Start of DATA
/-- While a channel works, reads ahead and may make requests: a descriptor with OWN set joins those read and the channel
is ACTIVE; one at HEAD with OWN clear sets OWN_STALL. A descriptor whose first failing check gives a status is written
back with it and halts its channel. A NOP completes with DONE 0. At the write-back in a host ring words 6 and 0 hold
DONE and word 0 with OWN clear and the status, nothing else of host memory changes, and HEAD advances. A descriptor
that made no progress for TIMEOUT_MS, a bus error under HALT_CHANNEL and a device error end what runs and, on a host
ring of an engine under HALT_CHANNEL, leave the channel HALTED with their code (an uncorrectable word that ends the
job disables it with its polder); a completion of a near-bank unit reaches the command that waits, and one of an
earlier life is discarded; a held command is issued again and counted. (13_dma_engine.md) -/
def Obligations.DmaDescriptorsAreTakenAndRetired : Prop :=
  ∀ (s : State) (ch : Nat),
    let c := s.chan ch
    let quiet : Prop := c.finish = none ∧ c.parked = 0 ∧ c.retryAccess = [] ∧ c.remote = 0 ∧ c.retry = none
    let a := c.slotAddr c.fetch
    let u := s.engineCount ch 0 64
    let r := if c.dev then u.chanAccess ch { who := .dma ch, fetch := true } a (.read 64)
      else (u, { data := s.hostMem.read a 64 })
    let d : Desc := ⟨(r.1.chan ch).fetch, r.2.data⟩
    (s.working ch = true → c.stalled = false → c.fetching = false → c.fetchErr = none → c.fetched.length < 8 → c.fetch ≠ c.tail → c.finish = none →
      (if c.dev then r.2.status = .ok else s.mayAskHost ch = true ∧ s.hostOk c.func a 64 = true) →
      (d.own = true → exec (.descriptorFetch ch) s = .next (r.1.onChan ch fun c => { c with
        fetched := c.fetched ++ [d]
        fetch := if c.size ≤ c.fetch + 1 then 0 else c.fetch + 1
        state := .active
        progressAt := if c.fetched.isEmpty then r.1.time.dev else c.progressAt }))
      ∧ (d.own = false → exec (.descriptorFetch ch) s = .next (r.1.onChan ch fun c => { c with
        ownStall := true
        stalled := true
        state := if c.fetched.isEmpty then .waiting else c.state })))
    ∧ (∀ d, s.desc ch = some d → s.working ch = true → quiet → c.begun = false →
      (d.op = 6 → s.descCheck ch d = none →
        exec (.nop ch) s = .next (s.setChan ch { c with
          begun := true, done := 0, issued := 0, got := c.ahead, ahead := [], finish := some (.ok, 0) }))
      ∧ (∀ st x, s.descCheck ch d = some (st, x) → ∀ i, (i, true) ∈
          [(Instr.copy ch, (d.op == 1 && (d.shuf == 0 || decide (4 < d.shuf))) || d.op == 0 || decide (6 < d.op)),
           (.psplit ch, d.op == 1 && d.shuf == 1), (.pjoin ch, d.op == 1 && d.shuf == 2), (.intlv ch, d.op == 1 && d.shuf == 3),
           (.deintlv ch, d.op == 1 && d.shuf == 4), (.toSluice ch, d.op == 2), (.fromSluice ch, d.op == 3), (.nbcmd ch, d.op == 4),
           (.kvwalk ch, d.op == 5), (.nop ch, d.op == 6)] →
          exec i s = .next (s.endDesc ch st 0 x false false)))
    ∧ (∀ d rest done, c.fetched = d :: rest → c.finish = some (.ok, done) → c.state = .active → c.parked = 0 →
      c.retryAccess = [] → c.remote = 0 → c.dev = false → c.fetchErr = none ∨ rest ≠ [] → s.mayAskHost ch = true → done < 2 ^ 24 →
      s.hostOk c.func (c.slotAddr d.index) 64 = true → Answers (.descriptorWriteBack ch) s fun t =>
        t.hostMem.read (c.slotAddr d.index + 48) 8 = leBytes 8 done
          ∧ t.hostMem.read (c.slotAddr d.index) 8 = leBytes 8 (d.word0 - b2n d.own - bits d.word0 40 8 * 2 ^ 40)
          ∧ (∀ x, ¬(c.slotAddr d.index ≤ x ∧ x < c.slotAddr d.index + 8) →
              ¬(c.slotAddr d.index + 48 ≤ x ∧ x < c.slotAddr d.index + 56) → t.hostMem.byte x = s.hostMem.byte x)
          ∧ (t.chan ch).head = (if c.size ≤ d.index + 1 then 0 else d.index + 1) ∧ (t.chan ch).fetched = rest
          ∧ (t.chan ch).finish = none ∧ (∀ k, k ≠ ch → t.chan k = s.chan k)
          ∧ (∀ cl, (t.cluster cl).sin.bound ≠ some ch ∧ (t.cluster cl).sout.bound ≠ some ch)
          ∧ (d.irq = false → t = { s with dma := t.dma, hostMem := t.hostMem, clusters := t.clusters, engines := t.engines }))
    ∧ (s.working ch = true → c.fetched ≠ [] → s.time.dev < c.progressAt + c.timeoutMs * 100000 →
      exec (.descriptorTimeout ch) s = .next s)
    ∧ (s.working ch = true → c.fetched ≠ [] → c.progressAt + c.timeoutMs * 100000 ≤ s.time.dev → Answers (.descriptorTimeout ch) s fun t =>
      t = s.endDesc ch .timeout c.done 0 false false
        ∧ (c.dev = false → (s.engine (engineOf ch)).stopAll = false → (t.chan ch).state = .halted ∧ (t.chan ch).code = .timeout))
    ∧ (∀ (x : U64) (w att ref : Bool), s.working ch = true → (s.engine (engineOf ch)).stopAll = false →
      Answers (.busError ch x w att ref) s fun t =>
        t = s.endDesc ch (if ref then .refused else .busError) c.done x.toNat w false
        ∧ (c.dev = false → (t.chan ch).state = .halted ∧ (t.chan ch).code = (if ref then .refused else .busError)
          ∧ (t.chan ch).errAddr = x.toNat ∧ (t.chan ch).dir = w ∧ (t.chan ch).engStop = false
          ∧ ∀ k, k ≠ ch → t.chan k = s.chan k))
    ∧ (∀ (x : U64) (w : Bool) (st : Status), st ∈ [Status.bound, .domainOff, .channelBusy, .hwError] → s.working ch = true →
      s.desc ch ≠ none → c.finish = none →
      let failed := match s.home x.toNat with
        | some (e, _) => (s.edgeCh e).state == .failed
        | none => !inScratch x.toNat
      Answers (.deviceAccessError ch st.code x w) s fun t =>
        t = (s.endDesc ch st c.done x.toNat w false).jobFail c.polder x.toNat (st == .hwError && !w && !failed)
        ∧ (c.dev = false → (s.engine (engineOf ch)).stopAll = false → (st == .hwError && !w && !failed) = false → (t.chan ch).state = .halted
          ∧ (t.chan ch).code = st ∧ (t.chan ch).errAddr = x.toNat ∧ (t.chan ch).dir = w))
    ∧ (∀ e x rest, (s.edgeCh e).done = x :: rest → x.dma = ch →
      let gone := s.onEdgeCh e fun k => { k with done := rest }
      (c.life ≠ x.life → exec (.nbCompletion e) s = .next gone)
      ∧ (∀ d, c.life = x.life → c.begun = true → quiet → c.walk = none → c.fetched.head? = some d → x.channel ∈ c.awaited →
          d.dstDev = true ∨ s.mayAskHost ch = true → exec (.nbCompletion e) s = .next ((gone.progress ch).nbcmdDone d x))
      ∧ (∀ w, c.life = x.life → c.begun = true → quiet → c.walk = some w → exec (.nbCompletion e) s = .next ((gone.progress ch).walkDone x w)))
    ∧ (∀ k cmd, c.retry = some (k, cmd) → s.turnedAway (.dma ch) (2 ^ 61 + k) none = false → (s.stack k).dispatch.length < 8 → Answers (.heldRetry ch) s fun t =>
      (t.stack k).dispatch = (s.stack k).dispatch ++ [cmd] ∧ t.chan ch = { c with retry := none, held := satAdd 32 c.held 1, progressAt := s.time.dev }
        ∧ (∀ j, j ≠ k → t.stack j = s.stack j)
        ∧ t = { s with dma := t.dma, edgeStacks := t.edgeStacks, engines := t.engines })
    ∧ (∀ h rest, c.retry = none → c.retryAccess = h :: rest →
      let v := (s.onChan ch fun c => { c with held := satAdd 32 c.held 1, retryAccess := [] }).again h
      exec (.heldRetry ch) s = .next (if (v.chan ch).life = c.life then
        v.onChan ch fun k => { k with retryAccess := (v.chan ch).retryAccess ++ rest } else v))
End of DATA
## YOUR INSTRUCTIONS
All lines above from the one with "c.begun = false →" to the one with "(.psplit ch, d.op", inclusive, should be copied exactly, and no other lines.

## RESPONSE TO THIS TASK
    ∧ (∀ d, s.desc ch = some d → s.working ch = true → quiet → c.begun = false →
      (d.op = 6 → s.descCheck ch d = none →
        exec (.nop ch) s = .next (s.setChan ch { c with
          begun := true, done := 0, issued := 0, got := c.ahead, ahead := [], finish := some (.ok, 0) }))
      ∧ (∀ st x, s.descCheck ch d = some (st, x) → ∀ i, (i, true) ∈
          [(Instr.copy ch, (d.op == 1 && (d.shuf == 0 || decide (4 < d.shuf))) || d.op == 0 || decide (6 < d.op)),
           (.psplit ch, d.op == 1 && d.shuf == 1), (.pjoin ch, d.op == 1 && d.shuf == 2), (.intlv ch, d.op == 1 && d.shuf == 3),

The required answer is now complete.